Extracted information:
-- ==== Sys2Proof/Machine/Opa.lean ====
section
/-! DEFINITION. The outer-product array: operands, accumulation, and what each command of a stream does to slots, tiles and memory (R120, R121, R272, R273, R285 to R291, R416). -/
namespace Sys2Proof.Machine

/-! ### Commands (R275, R277) -/

/-- Is a command leased (R275)? -/
def OpaCmd.leased : OpaCmd → Bool
  | .mzero _ | .mop _ _ _ _ _ _ | .mops _ _ _ _ _ | .mrd _ _ _ _ _ | .mwr _ _ _ _ _ | .mst _ _ _ _ _ _ _ _ _ _ => true
  | .slclaim _ | .slload _ _ _ _ _ _ _ _ _ | .scale _ _ _ | .aclaim _ _ | .mlease _ | .mfree => false

/-- Does a command act on the lease of its berth and not on slots or tiles (R284)? -/
def OpaCmd.ofLease : OpaCmd → Bool
  | .mlease _ | .mfree => true
  | _ => false

/-- The k-group size of an operand format (R272). -/
def opaGroup (fmt : Nat) : Nat := 32 / tyWidth fmt

/-- Lines of a slot in an operand format (R273). -/
def opaLines (fmt : Nat) : Nat := if tyWidth fmt = 16 then 64 else 128

/-- The interval of a command in ac (R277). -/
def OpaCmd.interval : OpaCmd → Nat
  | .mop _ _ _ fa _ k => max 1 ((k + opaGroup fa - 1) / opaGroup fa)
  | .mops _ _ _ fa _ => 256 / opaGroup fa
  | .mzero _ => 2
  | .mrd _ _ _ vl _ => max 1 ((vl + 63) / 64)
  | .mwr _ _ vl _ _ => max 1 ((vl + 63) / 64)
  | .mst _ _ n _ _ _ _ _ _ _ => max 1 (2 * n)
  | _ => 0

/-- May the formats of MOP (or of MOPS) meet, and is the tile type I32 (R272)? -/
def opaPair (scaled : Bool) (fa fb : Nat) : Option Bool :=
  let f8 (f : Nat) : Bool := f == 12 || f == 13
  let f4 (f : Nat) : Bool := f == 14 || f == 15
  if (f8 fa && f8 fb) || (f4 fa && f4 fb) then some false
  else if scaled then none
  else if fa = 0 && fb = 0 then some true
  else if (fa = 10 && fb = 10) || (fa = 11 && fb = 11) then some false
  else none

/-! ### Slots and tiles -/

/-- A slot of a cluster. -/
def Cluster.slot (c : Cluster) (n : Nat) : Slot := KMap.find Slot.reset c.slots n

/-- A tile of a cluster. -/
def Cluster.tile (c : Cluster) (n : Nat) : Tile := KMap.find Tile.reset c.tiles n

/-- Change a slot. -/
def State.updSlot (s : State) (cl n : Nat) (f : Slot → Slot) : State :=
  s.updCl cl fun c => { c with slots := KMap.upd Slot.reset c.slots n f }

/-- Change a tile. -/
def State.updTile (s : State) (cl n : Nat) (f : Tile → Tile) : State :=
  s.updCl cl fun c => { c with tiles := KMap.upd Tile.reset c.tiles n f }

/-- The bits of element [k][i] of an operand that begins in a slot and, in the 8-bit class, goes on in the next (R273). An OQ4 element gives its quad. -/
def slotBits (a b : Slot) (fmt k i : Nat) : Nat :=
  match tyWidth fmt with
  | 16 => bitsAt a.bytes (8 * (256 * k + 2 * i)) 16
  | 4 => if fmt = 15 then bitsAt a.bytes (1024 * i + 16 * (k / 4)) 16 else bitsAt a.bytes (1024 * i + 4 * k) 4
  | _ => if k < 128 then bitsAt a.bytes (8 * (128 * k + i)) 8 else bitsAt b.bytes (8 * (128 * (k - 128) + i)) 8
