/-- What a thread's OPA commands and ownership come to when it ends (R30, R275): what the array has accepted, and what it leases to nobody, is performed; slots and tiles are freed. In a freeze both wait for its end (R278). The lease ends at the current command boundary, as the arbiter finds the berth without one. -/
def State.endOpa (s : State) (c : CtxId) : State :=
  let cl := clusterOf c.core
  let s := s.opaTick cl
  let l := (s.ctxAt c).stream.filter StreamEnt.runsOn
  if (s.clAt cl).frozen.isSome then s.updCtx c fun x => { x with stream := l }
  else
    let s := l.foldl (fun (s : State) e => s.opaPerform c e.cmd .ok) s
    (s.updCtx c fun x => { x with stream := [] }).freeOpa cl (s.ctxAt c).uid

/-- End a berth thread as EXIT does; its berth drains (R30). -/
def State.endThread (s : State) (c : CtxId) : State :=
  let x := s.ctxAt c
  let s := s.handBack c
  let s := if x.ergSize ≠ 0 then s.freeLent c.core x.ergSize else s
  let s := s.drainComb c 1023 true
  let s := s.endOpa c
  let x := s.ctxAt c
  let s := s.logReports c.core (x.reports ++ x.msyncReports)
  s.updCtx c fun x =>
    { x with occ := .draining, vs := none, short := false, lease := .none, ergSize := 0, ergHeld := false,
             ergBit := false, saving := false, reports := [], msyncReports := [], wait := none, token := none, asks := [], pas := [], line := none,
             moving := none }

/-! ### Traps -/

/-- Abort a handler: its channel is masked, the event logged, its reports too (R392), the slot freed (R374, R50). -/
def State.abortHandler (s : State) (c : CtxId) (cause val pc : Nat) : State :=
  let x := s.ctxAt c
  let s := s.drainComb c 1023 true
  let s := s.logReports c.core (s.ctxAt c).reports
  let s := s.updCore c.core fun k => { k with chmask := setBit k.chmask x.hchan true }
  let val := if cause = Cause.handlerBudget then (s.coreAt c.core).hbudget else val
  let s := s.logFault c.core ⟨1, cause, c.idx - 8, x.hmsg, x.hchan, pc, val⟩
  s.updCtx c fun _ => Ctx.reset

/-- The registers of trap entry (R200, R370): STATUS saved, cause, value and address written, SUP or above, TRAP set, PC at head 1 of TVEC's line. -/
def Ctx.enterTrap (x : Ctx) (c : CtxId) (tvec cause val mask pc : Nat) : Ctx :=
  { x with
    tstatus := wd (statusOf c x), trapcause := wd cause, trapval := wd val, trappc := wd pc, trapmask := wd mask,
    pl := if x.pl = 0 then 1 else x.pl, trapBit := true, pc := tvec * 64 + 2, line := none, entry := true,
    wait := none, token := none, asks := [], pas := [], saving := false }

/-- Is the trap an entry failure: the first instruction at the trap entry traps, and not by TRAP or BRK (R371)? -/
def Ctx.entryFails (x : Ctx) (cause : Nat) : Bool := x.entry && cause != Cause.software

/-- Take a trap in a context: the abort of a handler (R374), the end of the thread at an entry failure (R371), or entry (R200, R376). -/
def State.takeTrap (s : State) (c : CtxId) (cause val mask pc : Nat) : State :=
  let x := s.ctxAt c
  if c.isHandler then s.abortHandler c cause val pc
  else if x.entryFails cause then
    (s.endThread c).logFault c.core ⟨3, cause, 0, none, 0, pc, val⟩
  else
    let s := s.handBack c
    s.updCtx c fun x =>
      ({ x with ergHeld := x.ergHeld || (x.ergBit && x.ergSize ≠ 0) }).enterTrap c (s.coreAt c.core).tvec cause val mask pc

/-- The level that TRET goes to: PL of TSTATUS, the reserved code as USR (R203). DESIGN CHOICE (log 39): a service core runs only at SUP or MON (R13), so there it is SUP. -/
def Ctx.returnLevel (x : Ctx) (c : CtxId) : Nat :=
  let p := x.tstatus.toNat % 4
  let p := if p = 2 then 0 else p
  if isSvc c.core then max 1 p else p

/-- The registers of TRET (R203): privilege and ERG from TSTATUS, TRAP cleared, PC at TRAPPC. ERG stays only where members are held (R345). -/
def Ctx.leaveTrap (x : Ctx) (c : CtxId) : Ctx :=
  let e := bitAt x.tstatus.toNat 2
  { x with pl := x.returnLevel c, ergBit := e && x.ergHeld, trapBit := false, pc := x.trappc.toNat, line := none,
           ergHeld := x.ergHeld && !e, ergSize := if x.ergHeld then x.ergSize else 0 }

/-! ### Issuing -/

/-- An instruction that completed: trap entry has issued something, the answers that it waited for are used up. -/
def Ctx.done (c : Ctx) : Ctx := { c with entry := false, asks := [], pas := [], token := none, wait := none }

/-- Change the vector state of a context, where it holds one. -/
def Ctx.updV (x : Ctx) (f : VState → VState) : Ctx := { x with vs := x.vs.map f }

/-- Mark a vector register. -/
def VState.markV (v : VState) (n : Nat) (st : RegSt) : VState := { v with st := KMap.put .full v.st n st }

/-- Mark the destinations of a producer empty (R78, R188). -/
def Ctx.markDst (x : Ctx) (st : RegSt) : Dst → Ctx
  | .x r => x.markX r st
  | .quad r => (upTo 4).foldl (fun x k => x.markX (r + k) st) x
  | .v n => x.updV fun v => v.markV n st
  | _ => x

/-- Go to sleep: a take marks its destination empty, as a producer does when it issues (R78, R328). -/
def Ctx.sleeps (x : Ctx) (w : Wait) : Ctx :=
  match w with
  | .take dst _ => { x.markDst .empty dst with wait := some w }
  | _ => { x with wait := some w }

/-- Must an erg wait before it hands back, until its outstanding results have returned and its accesses are performed (R343, step 2)? -/
def State.ergWaits (s : State) (c : CtxId) : Bool :=
  (s.ctxAt c).composed && (s.resultsDue (s.ctxAt c).uid || s.unperformed (s.ctxAt c).uid)

/-- What the end of a thread or a handler finds out of its reach: homes of its combined bytes, sources of its array commands (R30, R358, R417). -/
def State.endLacks (s : State) (c : CtxId) : List (Option Nat) :=
  (if c.isHandler then ({ s with lacks := [] } : State).drainComb c 1023 true else ({ s with lacks := [] } : State).endThread c).lacks

/-- Must a trap wait: that of an erg for what hand-back waits for (R343, R376), one that ends its thread or handler (R371, R374) for what the end needs? -/
def State.trapWaits (s : State) (c : CtxId) (cause : Nat) : Bool :=
  s.ergWaits c || ((c.isHandler || (s.ctxAt c).entryFails cause) && !(s.endLacks c).isEmpty)

/-- The acting context only waits to trap; pages that the end of its thread needs are recalled. -/
def State.trapLater (s : State) (c : CtxId) (cause : Nat) : State :=
  let s := if c.isHandler || (s.ctxAt c).entryFails cause then s.askRecalls (s.endLacks c) else s
  { s with waited := true }

/-- Run a meaning for the acting context: it completes, traps with effects that stand (R366), waits with nothing done, or goes to sleep. -/
def issue (m : M Unit) (s : State) : Host.Outcome State Fault Refusal :=
  match m.go s with
  | (.ok _, s') => .next (s'.updMe Ctx.done)
  | (.error (.trap cause val mask), s') =>
    .next (if s.trapWaits s.cur cause then s.trapLater s.cur cause else s'.takeTrap s.cur cause val mask s.me.pc)
  | (.error .stall, _) => .next { s with waited := true }
  | (.error (.sleep w), s') => .next (s'.updMe fun c => c.sleeps w)

/-- A service core lacks what the instruction needs (R13, R372 step 6). -/
def notService : M Unit := do trapIf (isSvc (← curId).core) Cause.badTarget 0

/-- An operation that always waits for another agent stops a handler (R49, R372 step 7). -/
def notHandler : M Unit := do trapIf (← curId).isHandler Cause.handlerBlock 0

/-- What an erg cannot execute (R342). -/
def notErg (op : Nat) : M Unit := do
  let c ← me
  trapIf (c.ergBit && !c.trapBit) Cause.ergState (5 + op * 256)

/-- What must cross a failed edge to another die waits (R417). -/
def edgeGate (die : Nat) : M Unit := do
  let s ← get
  if s.edgeHeld (dieOf s.cur.core) die then stall

/-- Wait until every earlier access of the thread is performed (R156). -/
def performed : M Unit := do
  let s ← get
  if s.unperformed s.me.uid then throw (.sleep .ack)

/-- The words over a region set that a release at DI or wider writes or registers at home: those registered at CL, the combined ones of its core, the dirty ones of its L1s. -/
def State.releaseHomes (s : State) (cores : List (Nat × Option Nat)) (g : Nat) : List (Nat × Nat × Nat) :=
  if g = 0 then []
  else
    let home (core w : Nat) (out : Bool) (region : Nat) : Option (Nat × Nat × Nat) :=
      if out && covers g region then some (core, 8 * w, 8) else none
    ((s.clAt (clusterOf s.cur.core)).near.filterMap fun e => home s.cur.core e.1 e.2.cl.isSome e.2.region) ++
      cores.flatMap fun k =>
        ((s.coreAt k.1).l1.filterMap fun e => home k.1 e.1 e.2.dirty e.2.region) ++
          (if k.2.isSome then [] else (upTo 10).flatMap fun i =>
            (s.ctxAt ⟨k.1, i⟩).comb.filterMap fun e => home k.1 e.1 true e.2.region)

/-- A release by the acting context at a scope over regions, after every earlier access, once its homes can take it (R156, R158). -/
def releaseM (sc g : Nat) : M Unit := do
  performed
  let s ← get
  if 1 ≤ sc then wayGate (s.releaseHomes (s.me.l1s s.cur.core) g)
  upd fun s => s.release (s.me.l1s s.cur.core) sc g

/-- An acquire by the acting context (R160). -/
def acquireM (sc g : Nat) : M Unit := upd fun s => s.acquire (s.me.l1s s.cur.core) sc g

/-- The report that a wait point takes first: the lowest address, then POISON, UNCORRECTABLE, REG_EMPTY (R393). -/
def firstReport (l : List Report) : Option Report :=
  let rank (c : Nat) : Nat := if c = Cause.poison then 0 else if c = Cause.uncorrectable then 1 else 2
  l.foldl (fun acc r =>
    match acc with
    | none => some r
    | some a => if r.addr < a.addr || (r.addr == a.addr && decide (rank r.cause < rank a.cause)) then some r else some a) none

/-- Accesses that an instruction in a restartable wait finds once: while it waits it does not translate again (R372). -/
def xlOnce (vas : List Nat) (find : M (List Xl)) : M (List Xl) := do
  let c ← me
  if c.pas.length = vas.length && !vas.isEmpty then return (vas.zip c.pas).map fun e => ⟨e.1, e.2, 3, 0, false, false, 0⟩
  else
    let l ← find
    updMe fun c => { c with pas := l.map fun x => x.pa }
    return l

/-- A wait point: every earlier write acknowledged, then its error if one is due (R393). What the instruction has released stays released while it waits. -/
def waitPoint : M Unit := do
  performed
  let c ← me
  match firstReport c.reports with
  | none => pure ()
  | some r =>
    updMe fun c => { c with reports := [] }
    trap r.cause (dataVal 0x80 r.addr)

end Sys2Proof.Machine
end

Instructions for the task:
What you return must be the lines above that run from the line with "else if scaled then none" to the line with "tile of a cluster. -/", inclusive, each copied exactly.

Expected output:
  else if scaled then none
  else if fa = 0 && fb = 0 then some true
  else if (fa = 10 && fb = 10) || (fa = 11 && fb = 11) then some false
  else none

/-! ### Slots and tiles -/

/-- A slot of a cluster. -/
def Cluster.slot (c : Cluster) (n : Nat) : Slot := KMap.find Slot.reset c.slots n

/-- A tile of a cluster. -/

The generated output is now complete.